MATERIAL FOR THE TASK:
- - - - - - -

/-! ### The fields of a word (R53) -/

@[simp] theorem opcField_toNat (w : OpWord) : (opcField w).toNat = w.toNat / 16 := by
  have hfield : (opcField w).toNat = w.toNat / 16 ^ 1 % 16 := extract_nibble_toNat w 1
  have hw := w.isLt
  omega

@[simp] theorem laneField_toNat (w : OpWord) : (laneField w).toNat = w.toNat % 16 := by
  have hfield : (laneField w).toNat = w.toNat / 16 ^ 0 % 16 := extract_nibble_toNat w 0
  omega

theorem laneField_eq_ofNat (w : OpWord) : laneField w = BitVec.ofNat 4 (w.toNat % 16) := by
  rw [← laneField_toNat, BitVec.ofNat_toNat, BitVec.setWidth_eq]

@[simp] theorem assembleWord_toNat (opc : BitVec 4) (lane : LaneIdx) :
    (assembleWord opc lane).toNat = 16 * opc.toNat + lane.toNat := by
  rw [assembleWord, BitVec.toNat_append, ← Nat.shiftLeft_add_eq_or_of_lt lane.isLt, Nat.shiftLeft_eq, Nat.mul_comm]

/-- A word is its two fields put together. -/
theorem assembleWord_eq {w : OpWord} {opc : BitVec 4} {lane : LaneIdx} (hopc : w.toNat / 16 = opc.toNat)
    (hlane : w.toNat % 16 = lane.toNat) : assembleWord opc lane = w := by
  refine BitVec.eq_of_toNat_eq ?_
  rw [assembleWord_toNat, ← hopc, ← hlane, Nat.div_add_mod]

/-! ### The operation the fields spell (R54, R56) -/

theorem decodeFields_of_opc_eq_zero {w : OpWord} (h : w.toNat / 16 = 0) :
    decodeFields w = if w.toNat % 16 = 0 then some .check else none := by
  simp [decodeFields, h]

theorem decodeFields_of_opc_eq_one {w : OpWord} (h : w.toNat / 16 = 1) :
    decodeFields w = some (.seed (laneField w)) := by
  simp [decodeFields, h]

theorem decodeFields_of_opc_eq_two {w : OpWord} (h : w.toNat / 16 = 2) :
    decodeFields w = some (.step (laneField w)) := by
  simp [decodeFields, h]

theorem decodeFields_of_opc_eq_three {w : OpWord} (h : w.toNat / 16 = 3) :
    decodeFields w = some (.report (laneField w)) := by
  simp [decodeFields, h]

theorem decodeFields_of_four_le_opc {w : OpWord} (h : 4 ≤ w.toNat / 16) : decodeFields w = none := by
  obtain ⟨n, hn⟩ := Nat.exists_eq_add_of_le' h
  simp [decodeFields, hn]

/-- The codes of the three lane operations (R54): the word spells an operation on the lane its `LANE` names. -/
theorem decodeFields_of_lane_opc {w : OpWord} (hlow : 1 ≤ w.toNat / 16) (hhigh : w.toNat / 16 ≤ 3) :
    ∃ i, decodeFields w = some i ∧ ∀ c, i.wellFormed c = decide (w.toNat % 16 < c.w) := by
  obtain h | h | h : w.toNat / 16 = 1 ∨ w.toNat / 16 = 2 ∨ w.toNat / 16 = 3 := by omega
  · exact ⟨_, decodeFields_of_opc_eq_one h, fun c => by rw [Instr.wellFormed, laneField_toNat]⟩
  · exact ⟨_, decodeFields_of_opc_eq_two h, fun c => by rw [Instr.wellFormed, laneField_toNat]⟩
  · exact ⟨_, decodeFields_of_opc_eq_three h, fun c => by rw [Instr.wellFormed, laneField_toNat]⟩

/-- The fields of a word spell an operation exactly when the word is that operation's. -/
theorem decodeFields_eq_some_iff {w : OpWord} {i : Instr} : decodeFields w = some i ↔ encode i = w := by
  refine ⟨fun h => ?_, fun h => h ▸ decodeFields_encode i⟩
  obtain hopc | hopc | hopc | hopc | hopc : w.toNat / 16 = 0 ∨ w.toNat / 16 = 1 ∨ w.toNat / 16 = 2 ∨
    w.toNat / 16 = 3 ∨ 4 ≤ w.toNat / 16 := by omega
  · rw [decodeFields_of_opc_eq_zero hopc] at h
    split at h
    · rename_i hlane
      cases h
      exact assembleWord_eq hopc hlane
    · cases h
  · rw [decodeFields_of_opc_eq_one hopc] at h
    cases h
    exact assembleWord_eq hopc (laneField_toNat w).symm
  · rw [decodeFields_of_opc_eq_two hopc] at h
    cases h
    exact assembleWord_eq hopc (laneField_toNat w).symm
  · rw [decodeFields_of_opc_eq_three hopc] at h
    cases h
    exact assembleWord_eq hopc (laneField_toNat w).symm
  · rw [decodeFields_of_four_le_opc hopc] at h
    cases h

/-! ### Decoding (R58) -/

theorem decode_eq_illegal {w : OpWord} (h : decodeFields w = none) (c : Config) : decode c w = .illegal w := by
  simp [decode, h]

theorem decode_eq_instr {c : Config} {w : OpWord} {i : Instr} (h : decodeFields w = some i)
    (hi : i.wellFormed c = true) : decode c w = .instr i := by
  obtain rfl := decodeFields_eq_some_iff.1 h
  exact decode_encode_of_wellFormed hi

theorem decode_eq_badLane {c : Config} {w : OpWord} {i : Instr} (h : decodeFields w = some i)
    (hi : i.wellFormed c = false) : decode c w = .badLane w := by
  obtain rfl := decodeFields_eq_some_iff.1 h
  exact decode_encode_of_not_wellFormed hi

/-- The words that decode to an operation: its own word alone, and only in a build that has its lane. -/
theorem decode_eq_instr_iff {c : Config} {w : OpWord} {i : Instr} :
    decode c w = .instr i ↔ encode i = w ∧ i.wellFormed c = true := by
  refine ⟨fun h => ?_, fun ⟨hw, hi⟩ => decode_eq_instr (decodeFields_eq_some_iff.2 hw) hi⟩
  cases hd : decodeFields w with
  | none => rw [decode_eq_illegal hd] at h; cases h
  | some j =>
    cases hj : j.wellFormed c with
    | false => rw [decode_eq_badLane hd hj] at h; cases h
    | true =>
      rw [decode_eq_instr hd hj] at h
      cases h
      exact ⟨decodeFields_eq_some_iff.1 hd, hj⟩

/-- Settles O1: the two directions of one equivalence, whose content is that a word is its two fields. -/
theorem decodeAndEncodeAgree : Obligations.DecodeAndEncodeAgree :=
  fun _ _ => ⟨fun hi => decode_eq_instr_iff.2 ⟨rfl, hi⟩, fun _ h => decode_eq_instr_iff.1 h⟩

/-- Settles O2, one clause per test of R58. -/
theorem decodingFollowsItsTests : Obligations.DecodingFollowsItsTests := by
  intro c w
  rw [← laneField_eq_ofNat]
  refine ⟨fun ⟨hopc, hlane⟩ => ?_, fun ⟨hopc, hlane⟩ => ?_, fun ⟨hlow, hhigh, hlane⟩ => ?_,
    fun ⟨hopc, hlane⟩ => ?_, fun ⟨hopc, hlane⟩ => ?_, fun ⟨hopc, hlane⟩ => ?_, fun hopc => ?_⟩
  · exact decode_eq_instr (by rw [decodeFields_of_opc_eq_zero hopc, if_pos hlane]) rfl
  · exact decode_eq_illegal (by rw [decodeFields_of_opc_eq_zero hopc, if_neg hlane]) c
  · obtain ⟨i, hi, hwf⟩ := decodeFields_of_lane_opc hlow hhigh
    exact decode_eq_badLane hi (by rw [hwf]; exact decide_eq_false (Nat.not_lt.2 hlane))
  · exact decode_eq_instr (decodeFields_of_opc_eq_one hopc) (by simpa [Instr.wellFormed] using hlane)
  · exact decode_eq_instr (decodeFields_of_opc_eq_two hopc) (by simpa [Instr.wellFormed] using hlane)
  · exact decode_eq_instr (decodeFields_of_opc_eq_three hopc) (by simpa [Instr.wellFormed] using hlane)
  · exact decode_eq_illegal (decodeFields_of_four_le_opc hopc) c

/-- Settles O3: seven words, evaluated. -/
theorem writtenOutWordsDecode : Obligations.WrittenOutWordsDecode := by
  unfold Obligations.WrittenOutWordsDecode
  decide

/-! ### A lane the build does not have (R55, R103) -/

/-- The fault action (R98), by the values it records. -/
theorem raise_eq_afterFault (s : State) (c : FaultCause) (op : OpWord) (wenv : Option Nat) :
    s.raise c op wenv = s.afterFault c.code op wenv := rfl
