-- ==== Sys2Proof/Machine/Step.lean ====
section
/-! DEFINITION. One step of the machine: the host's next move if it has one, else the engine's step (D1, R246). -/

namespace Sys2Proof.Machine

/-- The list `host` decides how the two agents interleave; with no move left the engine runs on
(log entry 13). -/
def step (s : State) : Host.Outcome State Fault Refusal :=
  match s.host with
  | [] => engineStep s
  | m :: rest => hostStep m { s with host := rest }

/-- The record of an opcode-table word stored where `step` runs its next one, so that the next step runs exactly it. -/
def State.withFetchWord (s : State) (nbits w : Nat) : State := s.placeTableWord nbits w

end Sys2Proof.Machine
end

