-- ==== Sys2Proof/WellFormed.lean ====
section
/-! DEFINITION. Which instructions are legal: the run length of R85 and R91, and the header's legal values of R93. Every
other field is legal at every value of its width (R90). -/

namespace Sys2Proof

/-- R85, R91: run lengths 1 to 62 only, because the bytes of 63 and 64 are OP_RGB and OP_RGBA. -/
def legalRun (len1 : BitVec 6) : Bool := decide (len1.toNat ≤ 61)

/-- R93 and R114: dimensions of at least 1, at most `MAX_PIXELS` pixels, 3 or 4 channels, colorspace 0 or 1. -/
def legalHeader (p : Config.Params) (w h : Word32) (c cs : Byte) : Bool :=
  w != 0 && h != 0 && decide (w.toNat * h.toNat ≤ p.maxPixels) && (c == 3 || c == 4) && (cs == 0 || cs == 1)

/-- The legality check of an instruction. -/
def Instr.wellFormed (p : Config.Params) : Instr → Bool
  | .opIndex _ => true
  | .opDiff _ _ _ => true
  | .opLuma _ _ _ => true
  | .opRun len1 => legalRun len1
  | .opRgb _ _ _ => true
  | .opRgba _ _ _ _ => true
  | .header w h c cs => legalHeader p w h c cs
  | .endMarker => true

end Sys2Proof
end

- - - - - - -

ABOUT THIS TASK: Set every line down again exactly. Begin with the first line of the entries and finish with the line containing "rw [assembleWord, BitVec.toNat_append, ←".

SOLUTION TO THE EXERCISE:
/-! ### The fields of a word (R53) -/

@[simp] theorem opcField_toNat (w : OpWord) : (opcField w).toNat = w.toNat / 16 := by
  have hfield : (opcField w).toNat = w.toNat / 16 ^ 1 % 16 := extract_nibble_toNat w 1
  have hw := w.isLt
  omega

@[simp] theorem laneField_toNat (w : OpWord) : (laneField w).toNat = w.toNat % 16 := by
  have hfield : (laneField w).toNat = w.toNat / 16 ^ 0 % 16 := extract_nibble_toNat w 0
  omega

theorem laneField_eq_ofNat (w : OpWord) : laneField w = BitVec.ofNat 4 (w.toNat % 16) := by
  rw [← laneField_toNat, BitVec.ofNat_toNat, BitVec.setWidth_eq]

@[simp] theorem assembleWord_toNat (opc : BitVec 4) (lane : LaneIdx) :
    (assembleWord opc lane).toNat = 16 * opc.toNat + lane.toNat := by
  rw [assembleWord, BitVec.toNat_append, ← Nat.shiftLeft_add_eq_or_of_lt lane.isLt, Nat.shiftLeft_eq, Nat.mul_comm]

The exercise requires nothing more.